* _Activity_
Your task is to print each entry exactly as written.

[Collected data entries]
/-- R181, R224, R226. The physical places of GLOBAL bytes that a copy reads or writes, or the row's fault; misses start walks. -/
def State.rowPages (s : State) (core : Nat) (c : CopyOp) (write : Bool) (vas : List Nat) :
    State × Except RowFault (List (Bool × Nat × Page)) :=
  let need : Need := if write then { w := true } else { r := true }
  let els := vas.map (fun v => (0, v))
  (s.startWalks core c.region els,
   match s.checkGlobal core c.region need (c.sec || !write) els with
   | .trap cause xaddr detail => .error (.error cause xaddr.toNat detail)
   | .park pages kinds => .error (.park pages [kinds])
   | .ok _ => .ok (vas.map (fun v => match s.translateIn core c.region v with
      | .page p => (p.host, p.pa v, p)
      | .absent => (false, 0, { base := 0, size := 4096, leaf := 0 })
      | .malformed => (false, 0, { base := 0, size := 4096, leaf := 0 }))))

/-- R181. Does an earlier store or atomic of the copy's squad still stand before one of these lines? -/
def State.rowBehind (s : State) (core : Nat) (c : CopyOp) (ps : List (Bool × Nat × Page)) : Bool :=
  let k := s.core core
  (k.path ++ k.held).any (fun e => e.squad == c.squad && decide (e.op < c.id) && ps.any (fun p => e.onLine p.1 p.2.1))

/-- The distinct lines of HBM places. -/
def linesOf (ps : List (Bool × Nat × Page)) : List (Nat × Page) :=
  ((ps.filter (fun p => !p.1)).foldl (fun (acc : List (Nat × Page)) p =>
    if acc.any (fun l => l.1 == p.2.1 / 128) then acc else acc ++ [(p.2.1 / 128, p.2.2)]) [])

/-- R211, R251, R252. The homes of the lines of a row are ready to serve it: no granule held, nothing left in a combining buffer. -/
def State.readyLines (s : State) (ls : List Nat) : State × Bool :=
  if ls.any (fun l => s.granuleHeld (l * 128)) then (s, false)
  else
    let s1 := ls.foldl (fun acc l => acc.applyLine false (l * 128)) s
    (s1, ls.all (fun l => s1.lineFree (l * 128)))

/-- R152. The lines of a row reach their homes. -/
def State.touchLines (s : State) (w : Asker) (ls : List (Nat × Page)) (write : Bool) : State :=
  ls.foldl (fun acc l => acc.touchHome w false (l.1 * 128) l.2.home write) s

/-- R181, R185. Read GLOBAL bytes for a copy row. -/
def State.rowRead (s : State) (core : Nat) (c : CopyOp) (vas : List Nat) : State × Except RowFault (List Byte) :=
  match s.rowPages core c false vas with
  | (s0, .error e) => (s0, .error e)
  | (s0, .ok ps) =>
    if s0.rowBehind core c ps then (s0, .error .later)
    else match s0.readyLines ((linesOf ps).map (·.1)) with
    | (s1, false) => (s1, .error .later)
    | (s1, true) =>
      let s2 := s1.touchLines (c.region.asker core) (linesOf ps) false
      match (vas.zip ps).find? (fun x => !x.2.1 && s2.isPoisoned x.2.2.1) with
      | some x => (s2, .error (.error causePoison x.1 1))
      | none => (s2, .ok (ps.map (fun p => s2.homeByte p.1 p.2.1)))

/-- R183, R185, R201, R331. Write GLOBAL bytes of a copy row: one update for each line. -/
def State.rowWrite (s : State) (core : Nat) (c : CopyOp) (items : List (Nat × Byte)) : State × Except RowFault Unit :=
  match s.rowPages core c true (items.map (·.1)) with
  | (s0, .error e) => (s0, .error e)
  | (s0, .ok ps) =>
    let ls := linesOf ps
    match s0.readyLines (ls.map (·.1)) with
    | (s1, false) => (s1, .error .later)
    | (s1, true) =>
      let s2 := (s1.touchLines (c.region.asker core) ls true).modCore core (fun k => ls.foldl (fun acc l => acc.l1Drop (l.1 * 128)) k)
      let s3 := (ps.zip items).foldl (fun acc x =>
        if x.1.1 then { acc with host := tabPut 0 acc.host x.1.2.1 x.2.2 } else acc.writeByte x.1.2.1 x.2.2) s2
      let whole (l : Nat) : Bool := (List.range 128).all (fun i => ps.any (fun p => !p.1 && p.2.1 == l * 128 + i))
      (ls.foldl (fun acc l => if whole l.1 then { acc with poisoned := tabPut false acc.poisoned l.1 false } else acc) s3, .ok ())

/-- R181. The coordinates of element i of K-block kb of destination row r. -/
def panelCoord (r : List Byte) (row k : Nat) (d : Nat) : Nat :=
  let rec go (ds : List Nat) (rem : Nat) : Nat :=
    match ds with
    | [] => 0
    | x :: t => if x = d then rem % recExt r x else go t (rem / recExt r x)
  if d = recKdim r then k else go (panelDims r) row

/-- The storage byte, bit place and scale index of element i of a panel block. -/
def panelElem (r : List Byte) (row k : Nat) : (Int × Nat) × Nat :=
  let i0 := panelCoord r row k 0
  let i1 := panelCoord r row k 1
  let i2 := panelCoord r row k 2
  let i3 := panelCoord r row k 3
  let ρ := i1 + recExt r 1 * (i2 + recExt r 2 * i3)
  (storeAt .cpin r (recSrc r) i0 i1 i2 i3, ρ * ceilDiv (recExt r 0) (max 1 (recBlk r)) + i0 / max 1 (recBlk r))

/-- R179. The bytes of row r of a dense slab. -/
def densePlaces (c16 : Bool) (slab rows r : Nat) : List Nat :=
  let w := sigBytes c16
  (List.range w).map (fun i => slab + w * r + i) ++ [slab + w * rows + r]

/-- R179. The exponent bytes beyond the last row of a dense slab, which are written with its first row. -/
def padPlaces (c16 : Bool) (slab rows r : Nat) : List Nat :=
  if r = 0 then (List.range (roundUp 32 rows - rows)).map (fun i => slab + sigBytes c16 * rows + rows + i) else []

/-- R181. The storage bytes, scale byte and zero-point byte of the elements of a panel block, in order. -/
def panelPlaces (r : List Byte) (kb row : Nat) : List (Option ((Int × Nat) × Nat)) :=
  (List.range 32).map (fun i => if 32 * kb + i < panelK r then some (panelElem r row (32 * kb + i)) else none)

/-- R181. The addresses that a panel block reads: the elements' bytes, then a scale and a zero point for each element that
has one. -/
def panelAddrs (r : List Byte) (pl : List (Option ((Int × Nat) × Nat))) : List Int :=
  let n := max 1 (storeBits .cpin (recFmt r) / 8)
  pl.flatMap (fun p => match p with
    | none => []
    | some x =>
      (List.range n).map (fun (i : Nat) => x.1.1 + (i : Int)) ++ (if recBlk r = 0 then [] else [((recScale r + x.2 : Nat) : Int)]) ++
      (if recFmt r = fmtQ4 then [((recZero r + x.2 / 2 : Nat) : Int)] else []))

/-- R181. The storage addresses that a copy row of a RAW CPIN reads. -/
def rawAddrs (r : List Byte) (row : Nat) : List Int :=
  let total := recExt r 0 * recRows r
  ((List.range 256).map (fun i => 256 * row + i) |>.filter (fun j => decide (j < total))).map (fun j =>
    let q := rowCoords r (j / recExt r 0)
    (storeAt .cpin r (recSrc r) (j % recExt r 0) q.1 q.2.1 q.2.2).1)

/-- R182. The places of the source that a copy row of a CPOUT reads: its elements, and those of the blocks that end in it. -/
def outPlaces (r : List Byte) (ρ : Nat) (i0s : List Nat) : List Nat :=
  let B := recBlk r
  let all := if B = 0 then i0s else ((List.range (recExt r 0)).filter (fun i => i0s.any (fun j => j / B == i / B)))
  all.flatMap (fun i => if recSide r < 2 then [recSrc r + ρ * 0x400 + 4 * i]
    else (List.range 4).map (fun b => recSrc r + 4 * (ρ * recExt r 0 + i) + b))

* _Result for this exercise_
/-- R181, R224, R226. The physical places of GLOBAL bytes that a copy reads or writes, or the row's fault; misses start walks. -/
def State.rowPages (s : State) (core : Nat) (c : CopyOp) (write : Bool) (vas : List Nat) :
    State × Except RowFault (List (Bool × Nat × Page)) :=
  let need : Need := if write then { w := true } else { r := true }
  let els := vas.map (fun v => (0, v))
  (s.startWalks core c.region els,
   match s.checkGlobal core c.region need (c.sec || !write) els with
   | .trap cause xaddr detail => .error (.error cause xaddr.toNat detail)
   | .park pages kinds => .error (.park pages [kinds])
   | .ok _ => .ok (vas.map (fun v => match s.translateIn core c.region v with
      | .page p => (p.host, p.pa v, p)
      | .absent => (false, 0, { base := 0, size := 4096, leaf := 0 })
      | .malformed => (false, 0, { base := 0, size := 4096, leaf := 0 }))))

/-- R181. Does an earlier store or atomic of the copy's squad still stand before one of these lines? -/
def State.rowBehind (s : State) (core : Nat) (c : CopyOp) (ps : List (Bool × Nat × Page)) : Bool :=
  let k := s.core core
  (k.path ++ k.held).any (fun e => e.squad == c.squad && decide (e.op < c.id) && ps.any (fun p => e.onLine p.1 p.2.1))

/-- The distinct lines of HBM places. -/
def linesOf (ps : List (Bool × Nat × Page)) : List (Nat × Page) :=
  ((ps.filter (fun p => !p.1)).foldl (fun (acc : List (Nat × Page)) p =>
    if acc.any (fun l => l.1 == p.2.1 / 128) then acc else acc ++ [(p.2.1 / 128, p.2.2)]) [])

/-- R211, R251, R252. The homes of the lines of a row are ready to serve it: no granule held, nothing left in a combining buffer. -/
def State.readyLines (s : State) (ls : List Nat) : State × Bool :=
  if ls.any (fun l => s.granuleHeld (l * 128)) then (s, false)
  else
    let s1 := ls.foldl (fun acc l => acc.applyLine false (l * 128)) s
    (s1, ls.all (fun l => s1.lineFree (l * 128)))

/-- R152. The lines of a row reach their homes. -/
def State.touchLines (s : State) (w : Asker) (ls : List (Nat × Page)) (write : Bool) : State :=
  ls.foldl (fun acc l => acc.touchHome w false (l.1 * 128) l.2.home write) s

/-- R181, R185. Read GLOBAL bytes for a copy row. -/
def State.rowRead (s : State) (core : Nat) (c : CopyOp) (vas : List Nat) : State × Except RowFault (List Byte) :=
  match s.rowPages core c false vas with
  | (s0, .error e) => (s0, .error e)
  | (s0, .ok ps) =>
    if s0.rowBehind core c ps then (s0, .error .later)
    else match s0.readyLines ((linesOf ps).map (·.1)) with
    | (s1, false) => (s1, .error .later)
    | (s1, true) =>
      let s2 := s1.touchLines (c.region.asker core) (linesOf ps) false
      match (vas.zip ps).find? (fun x => !x.2.1 && s2.isPoisoned x.2.2.1) with
      | some x => (s2, .error (.error causePoison x.1 1))
      | none => (s2, .ok (ps.map (fun p => s2.homeByte p.1 p.2.1)))

/-- R183, R185, R201, R331. Write GLOBAL bytes of a copy row: one update for each line. -/
def State.rowWrite (s : State) (core : Nat) (c : CopyOp) (items : List (Nat × Byte)) : State × Except RowFault Unit :=
  match s.rowPages core c true (items.map (·.1)) with
  | (s0, .error e) => (s0, .error e)
  | (s0, .ok ps) =>
    let ls := linesOf ps
    match s0.readyLines (ls.map (·.1)) with
    | (s1, false) => (s1, .error .later)
    | (s1, true) =>
      let s2 := (s1.touchLines (c.region.asker core) ls true).modCore core (fun k => ls.foldl (fun acc l => acc.l1Drop (l.1 * 128)) k)
      let s3 := (ps.zip items).foldl (fun acc x =>
        if x.1.1 then { acc with host := tabPut 0 acc.host x.1.2.1 x.2.2 } else acc.writeByte x.1.2.1 x.2.2) s2
      let whole (l : Nat) : Bool := (List.range 128).all (fun i => ps.any (fun p => !p.1 && p.2.1 == l * 128 + i))
      (ls.foldl (fun acc l => if whole l.1 then { acc with poisoned := tabPut false acc.poisoned l.1 false } else acc) s3, .ok ())

/-- R181. The coordinates of element i of K-block kb of destination row r. -/
def panelCoord (r : List Byte) (row k : Nat) (d : Nat) : Nat :=
  let rec go (ds : List Nat) (rem : Nat) : Nat :=
    match ds with
    | [] => 0
    | x :: t => if x = d then rem % recExt r x else go t (rem / recExt r x)
  if d = recKdim r then k else go (panelDims r) row

/-- The storage byte, bit place and scale index of element i of a panel block. -/
def panelElem (r : List Byte) (row k : Nat) : (Int × Nat) × Nat :=
  let i0 := panelCoord r row k 0
  let i1 := panelCoord r row k 1
  let i2 := panelCoord r row k 2
  let i3 := panelCoord r row k 3
  let ρ := i1 + recExt r 1 * (i2 + recExt r 2 * i3)
  (storeAt .cpin r (recSrc r) i0 i1 i2 i3, ρ * ceilDiv (recExt r 0) (max 1 (recBlk r)) + i0 / max 1 (recBlk r))

/-- R179. The bytes of row r of a dense slab. -/
def densePlaces (c16 : Bool) (slab rows r : Nat) : List Nat :=
  let w := sigBytes c16
  (List.range w).map (fun i => slab + w * r + i) ++ [slab + w * rows + r]

/-- R179. The exponent bytes beyond the last row of a dense slab, which are written with its first row. -/
def padPlaces (c16 : Bool) (slab rows r : Nat) : List Nat :=
  if r = 0 then (List.range (roundUp 32 rows - rows)).map (fun i => slab + sigBytes c16 * rows + rows + i) else []

/-- R181. The storage bytes, scale byte and zero-point byte of the elements of a panel block, in order. -/
def panelPlaces (r : List Byte) (kb row : Nat) : List (Option ((Int × Nat) × Nat)) :=
  (List.range 32).map (fun i => if 32 * kb + i < panelK r then some (panelElem r row (32 * kb + i)) else none)

/-- R181. The addresses that a panel block reads: the elements' bytes, then a scale and a zero point for each element that
has one. -/
def panelAddrs (r : List Byte) (pl : List (Option ((Int × Nat) × Nat))) : List Int :=
  let n := max 1 (storeBits .cpin (recFmt r) / 8)
  pl.flatMap (fun p => match p with
    | none => []
    | some x =>
      (List.range n).map (fun (i : Nat) => x.1.1 + (i : Int)) ++ (if recBlk r = 0 then [] else [((recScale r + x.2 : Nat) : Int)]) ++
      (if recFmt r = fmtQ4 then [((recZero r + x.2 / 2 : Nat) : Int)] else []))

/-- R181. The storage addresses that a copy row of a RAW CPIN reads. -/
def rawAddrs (r : List Byte) (row : Nat) : List Int :=
  let total := recExt r 0 * recRows r
  ((List.range 256).map (fun i => 256 * row + i) |>.filter (fun j => decide (j < total))).map (fun j =>
    let q := rowCoords r (j / recExt r 0)
    (storeAt .cpin r (recSrc r) (j % recExt r 0) q.1 q.2.1 q.2.2).1)

/-- R182. The places of the source that a copy row of a CPOUT reads: its elements, and those of the blocks that end in it. -/
def outPlaces (r : List Byte) (ρ : Nat) (i0s : List Nat) : List Nat :=
  let B := recBlk r
  let all := if B = 0 then i0s else ((List.range (recExt r 0)).filter (fun i => i0s.any (fun j => j / B == i / B)))
  all.flatMap (fun i => if recSide r < 2 then [recSrc r + ρ * 0x400 + 4 * i]
    else (List.range 4).map (fun b => recSrc r + 4 * (ρ * recExt r 0 + i) + b))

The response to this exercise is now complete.